Please repeat, exactly as written, the line containing "retention (R450). -/" and every line after it through the end of the records below.
- - - -
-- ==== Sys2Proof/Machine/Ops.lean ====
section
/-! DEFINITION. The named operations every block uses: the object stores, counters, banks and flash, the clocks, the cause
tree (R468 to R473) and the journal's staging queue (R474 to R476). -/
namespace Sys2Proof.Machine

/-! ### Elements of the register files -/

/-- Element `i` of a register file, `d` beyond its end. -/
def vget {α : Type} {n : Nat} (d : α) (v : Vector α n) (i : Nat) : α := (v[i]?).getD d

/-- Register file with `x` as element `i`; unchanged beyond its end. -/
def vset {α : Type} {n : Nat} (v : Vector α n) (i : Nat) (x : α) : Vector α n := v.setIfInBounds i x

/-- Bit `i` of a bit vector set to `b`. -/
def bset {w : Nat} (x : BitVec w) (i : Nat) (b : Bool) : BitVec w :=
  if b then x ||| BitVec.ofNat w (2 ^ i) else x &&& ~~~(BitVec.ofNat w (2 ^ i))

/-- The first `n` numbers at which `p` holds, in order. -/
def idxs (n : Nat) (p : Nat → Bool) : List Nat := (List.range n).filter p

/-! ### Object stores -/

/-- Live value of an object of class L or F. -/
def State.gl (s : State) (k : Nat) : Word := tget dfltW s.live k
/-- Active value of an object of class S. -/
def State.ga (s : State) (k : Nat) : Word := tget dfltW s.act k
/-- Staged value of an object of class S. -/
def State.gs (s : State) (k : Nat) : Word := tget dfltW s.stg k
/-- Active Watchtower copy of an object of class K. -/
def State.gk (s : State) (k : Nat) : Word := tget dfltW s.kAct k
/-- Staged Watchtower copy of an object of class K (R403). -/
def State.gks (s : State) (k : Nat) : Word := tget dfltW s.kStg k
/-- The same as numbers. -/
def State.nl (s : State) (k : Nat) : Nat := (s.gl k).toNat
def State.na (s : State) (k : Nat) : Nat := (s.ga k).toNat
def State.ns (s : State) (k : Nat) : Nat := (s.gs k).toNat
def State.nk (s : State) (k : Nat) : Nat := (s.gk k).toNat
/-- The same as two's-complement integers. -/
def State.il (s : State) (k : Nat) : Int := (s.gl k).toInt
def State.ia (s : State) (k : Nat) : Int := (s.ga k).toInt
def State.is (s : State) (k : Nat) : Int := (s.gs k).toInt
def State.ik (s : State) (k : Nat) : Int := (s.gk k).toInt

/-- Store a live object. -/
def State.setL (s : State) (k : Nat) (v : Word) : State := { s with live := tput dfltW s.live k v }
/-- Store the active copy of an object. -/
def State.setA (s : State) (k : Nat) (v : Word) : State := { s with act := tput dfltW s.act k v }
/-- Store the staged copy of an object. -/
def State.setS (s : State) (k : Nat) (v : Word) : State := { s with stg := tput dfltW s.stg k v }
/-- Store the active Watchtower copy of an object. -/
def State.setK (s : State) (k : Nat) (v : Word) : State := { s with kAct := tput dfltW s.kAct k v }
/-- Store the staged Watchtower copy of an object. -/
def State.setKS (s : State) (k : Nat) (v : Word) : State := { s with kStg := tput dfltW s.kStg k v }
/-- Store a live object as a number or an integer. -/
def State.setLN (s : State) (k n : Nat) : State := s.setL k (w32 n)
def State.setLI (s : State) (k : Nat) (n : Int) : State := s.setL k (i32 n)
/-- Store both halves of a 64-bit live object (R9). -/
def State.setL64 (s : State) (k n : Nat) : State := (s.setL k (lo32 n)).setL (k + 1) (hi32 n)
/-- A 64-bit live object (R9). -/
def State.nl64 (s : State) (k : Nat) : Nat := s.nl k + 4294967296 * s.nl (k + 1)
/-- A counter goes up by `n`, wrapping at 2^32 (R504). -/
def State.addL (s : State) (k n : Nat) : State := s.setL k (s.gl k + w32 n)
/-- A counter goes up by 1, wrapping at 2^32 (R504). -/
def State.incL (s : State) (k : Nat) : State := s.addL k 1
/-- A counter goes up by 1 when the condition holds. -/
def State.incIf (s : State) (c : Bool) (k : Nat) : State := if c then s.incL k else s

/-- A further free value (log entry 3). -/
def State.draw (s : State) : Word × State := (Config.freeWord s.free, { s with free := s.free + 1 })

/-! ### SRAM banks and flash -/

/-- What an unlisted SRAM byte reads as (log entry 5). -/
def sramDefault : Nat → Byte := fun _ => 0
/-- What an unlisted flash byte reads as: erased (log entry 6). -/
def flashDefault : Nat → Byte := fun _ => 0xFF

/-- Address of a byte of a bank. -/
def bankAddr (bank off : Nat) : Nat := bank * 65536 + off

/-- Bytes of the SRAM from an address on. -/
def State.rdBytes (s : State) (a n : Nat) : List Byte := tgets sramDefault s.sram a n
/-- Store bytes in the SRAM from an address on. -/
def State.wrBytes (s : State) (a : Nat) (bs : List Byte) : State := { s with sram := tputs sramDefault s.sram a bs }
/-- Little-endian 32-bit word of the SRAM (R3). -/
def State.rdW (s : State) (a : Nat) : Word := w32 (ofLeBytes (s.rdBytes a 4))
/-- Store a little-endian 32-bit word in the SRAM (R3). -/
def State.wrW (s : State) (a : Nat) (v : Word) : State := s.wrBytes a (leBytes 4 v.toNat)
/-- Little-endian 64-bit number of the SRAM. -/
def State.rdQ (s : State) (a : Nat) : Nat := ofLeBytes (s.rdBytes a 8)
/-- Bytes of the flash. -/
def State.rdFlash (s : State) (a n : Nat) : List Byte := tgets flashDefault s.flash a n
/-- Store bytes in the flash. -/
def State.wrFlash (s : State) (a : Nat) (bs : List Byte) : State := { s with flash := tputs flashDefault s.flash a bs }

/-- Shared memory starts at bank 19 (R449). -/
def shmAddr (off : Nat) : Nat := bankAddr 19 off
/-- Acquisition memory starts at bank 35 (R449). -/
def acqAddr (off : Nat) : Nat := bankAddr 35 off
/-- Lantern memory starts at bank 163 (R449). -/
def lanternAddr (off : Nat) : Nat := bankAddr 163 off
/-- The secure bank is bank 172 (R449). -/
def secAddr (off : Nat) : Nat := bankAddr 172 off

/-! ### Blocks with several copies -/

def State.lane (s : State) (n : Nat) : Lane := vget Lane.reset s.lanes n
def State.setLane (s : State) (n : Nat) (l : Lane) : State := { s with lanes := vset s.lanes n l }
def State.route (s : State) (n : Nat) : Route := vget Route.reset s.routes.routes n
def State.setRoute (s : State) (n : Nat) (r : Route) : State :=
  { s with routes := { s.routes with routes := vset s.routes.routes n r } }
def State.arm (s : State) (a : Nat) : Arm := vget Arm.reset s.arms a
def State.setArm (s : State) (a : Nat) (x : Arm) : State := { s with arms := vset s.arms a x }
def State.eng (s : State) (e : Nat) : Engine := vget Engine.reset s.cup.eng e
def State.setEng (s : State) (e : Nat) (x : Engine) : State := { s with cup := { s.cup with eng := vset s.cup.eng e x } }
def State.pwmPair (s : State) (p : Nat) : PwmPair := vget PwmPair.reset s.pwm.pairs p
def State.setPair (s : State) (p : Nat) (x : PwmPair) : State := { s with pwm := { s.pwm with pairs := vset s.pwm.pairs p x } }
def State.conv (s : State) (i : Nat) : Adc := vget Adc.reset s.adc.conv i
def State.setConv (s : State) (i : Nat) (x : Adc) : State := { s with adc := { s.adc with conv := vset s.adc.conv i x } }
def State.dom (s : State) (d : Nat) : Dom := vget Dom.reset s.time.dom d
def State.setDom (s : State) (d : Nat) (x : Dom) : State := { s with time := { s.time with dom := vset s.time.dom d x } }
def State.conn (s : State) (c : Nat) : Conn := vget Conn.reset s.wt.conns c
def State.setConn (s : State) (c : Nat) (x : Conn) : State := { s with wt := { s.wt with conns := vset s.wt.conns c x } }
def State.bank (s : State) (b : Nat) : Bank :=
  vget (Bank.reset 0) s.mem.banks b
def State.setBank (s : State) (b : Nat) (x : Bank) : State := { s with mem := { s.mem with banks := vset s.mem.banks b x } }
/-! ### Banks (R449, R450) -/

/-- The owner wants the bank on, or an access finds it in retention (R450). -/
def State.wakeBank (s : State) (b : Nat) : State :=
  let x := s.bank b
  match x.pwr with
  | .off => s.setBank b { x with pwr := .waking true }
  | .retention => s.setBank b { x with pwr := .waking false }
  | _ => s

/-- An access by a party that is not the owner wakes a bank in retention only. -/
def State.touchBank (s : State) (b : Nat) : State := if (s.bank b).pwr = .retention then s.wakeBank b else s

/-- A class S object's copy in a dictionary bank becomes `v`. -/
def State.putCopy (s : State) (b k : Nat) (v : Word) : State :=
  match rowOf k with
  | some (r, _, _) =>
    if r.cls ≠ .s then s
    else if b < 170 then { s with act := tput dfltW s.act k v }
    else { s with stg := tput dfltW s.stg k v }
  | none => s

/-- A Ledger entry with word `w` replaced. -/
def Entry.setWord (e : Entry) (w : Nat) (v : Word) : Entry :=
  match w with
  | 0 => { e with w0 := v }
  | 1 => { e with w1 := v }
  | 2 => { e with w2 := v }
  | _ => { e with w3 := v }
- - - -
** SOLUTION TO THIS EXERCISE **
/-- The owner wants the bank on, or an access finds it in retention (R450). -/
def State.wakeBank (s : State) (b : Nat) : State :=
  let x := s.bank b
  match x.pwr with
  | .off => s.setBank b { x with pwr := .waking true }
  | .retention => s.setBank b { x with pwr := .waking false }
  | _ => s

/-- An access by a party that is not the owner wakes a bank in retention only. -/
def State.touchBank (s : State) (b : Nat) : State := if (s.bank b).pwr = .retention then s.wakeBank b else s

/-- A class S object's copy in a dictionary bank becomes `v`. -/
def State.putCopy (s : State) (b k : Nat) (v : Word) : State :=
  match rowOf k with
  | some (r, _, _) =>
    if r.cls ≠ .s then s
    else if b < 170 then { s with act := tput dfltW s.act k v }
    else { s with stg := tput dfltW s.stg k v }
  | none => s

/-- A Ledger entry with word `w` replaced. -/
def Entry.setWord (e : Entry) (w : Nat) (v : Word) : Entry :=
  match w with
  | 0 => { e with w0 := v }
  | 1 => { e with w1 := v }
  | 2 => { e with w2 := v }
  | _ => { e with w3 := v }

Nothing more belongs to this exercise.